Изменить стиль страницы

А как война началась, мама и вернуться из города не успела, прямо из Архангельска да на фронт.

Сколько прошло, чего натерпелась — разве узнаешь?

«…Принимайте, какая есть…»

— Когда приедет-то? — спросил Юрка, не оборачиваясь.

— Не пишет-от, — проскрипела бабка. — На станцию надобно ездить встречать. — И Юрка по голосу уловил, что она подымается.

— Полегчало, бабушк?

Она отозвалась чуть смущенно, но уже посмеиваясь над собой:

— Видать, что не померла. А то кто ж за Татьяной ходить будет?

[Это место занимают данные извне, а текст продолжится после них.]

-- ==== Sys2Proof/Machine/Step.lean ====
section
/-! DEFINITION. Machine/Step.lean: one step of the engine: one command, one reset event, or idle
(20_memory.md R58, 70_reset_and_hazards.md R193, R194). -/

namespace Sys2Proof.Machine

/-- A command word taken from `CMD`: the command it decodes to, or the `ILLEGAL` refusal (30_encoding.md R80,
60_exceptions.md R171). -/
def runWord (w : CmdWord) (s : State) : Host.Outcome State Fault Refusal :=
  match decode w with
  | .ok i => exec i s
  | .error _ => refuseIllegalWord w s

/-- One step. With nothing offered the engine is idle and holds its state (70_reset_and_hazards.md R194; log 6). -/
def step (s : State) : Host.Outcome State Fault Refusal :=
  match s.inputs with
  | [] => .next s
  | .reset :: _ => .next (resetContext (dropInput s))
  | .command w :: _ => runWord w (dropInput s)

/-- `s` with the command of a table row offered first: its word on `CMD`, and on `DIN` the payload bytes the word owns,
each 0 as the bits of an instruction beyond the table's are (log 4). -/
def State.withFetchWord (s : State) (_nbits w : Nat) : State :=
  offerFirst (BitVec.ofNat 32 w) (List.replicate (payloadLen (BitVec.ofNat 32 w)) 0) s

end Sys2Proof.Machine
end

Он обернулся, встретил ее ожившие глаза, и с души спало.

Юрке тогда показалось забавным (он думал об этом): нельзя помереть, потому что дело есть. Неотступное. Разве смерть спросит? Удивился и запомнил, чтобы много лет спустя вложить это чувство в душу старого солдата, потерявшего семью и дом. Точное — горькое и радостное — чувство: так это, так: если ты кому нужен, век твой еще не изжит. Если нужен кому.

* * *

Мать приехала на седьмой день. Седьмой раз Юрка добирался с попуткой до станции (станция была за двадцать километров). Приезжал заранее, стоял за закрытыми воротами (к платформе почему-то не пускали до прихода поезда) — смотрел, пытался узнать. Рядом выли женщины, встречая запоздалых фронтовиков. Другие стояли, окаменело сомкнув челюсти: ждали судьбы. Теснились ребятишки, неловко приспосабливаясь поиграть: толкали друг друга локтями, брыкали обутыми ногами, тихонько хихикали. Маленькие еще, не знали, не помнили тех, кого должны были обрадовать, удивить, накрепко прибить к дому.

Но вот издали становился слышен паровоз, в рядах за воротами начиналось движение. Давали стукушки малышам, прикладывали концы платков к намокшим глазам: молодые выпрямлялись, прихорашивались, лица делались суше, строже. И вот поезд останавливался. Медленно, бесконечно медленно открывались двери, спускались ступеньки. Еще медленней не сходили — сползали, вываливались мужики, кто с костылем, кто в бинтах еще. Они сперва махали кому-то там, в вагонах, прощались со своим, привычным, а потом уже оглядывали пустую платформу.

Тут отворялись ворота, и блеклая, но рядом с ними всё же пестрая толпа, неистово голося, бросалась к ним, окружала, оглушала… Тут и поцелуи, и слезы, и поднятые над головой малыши…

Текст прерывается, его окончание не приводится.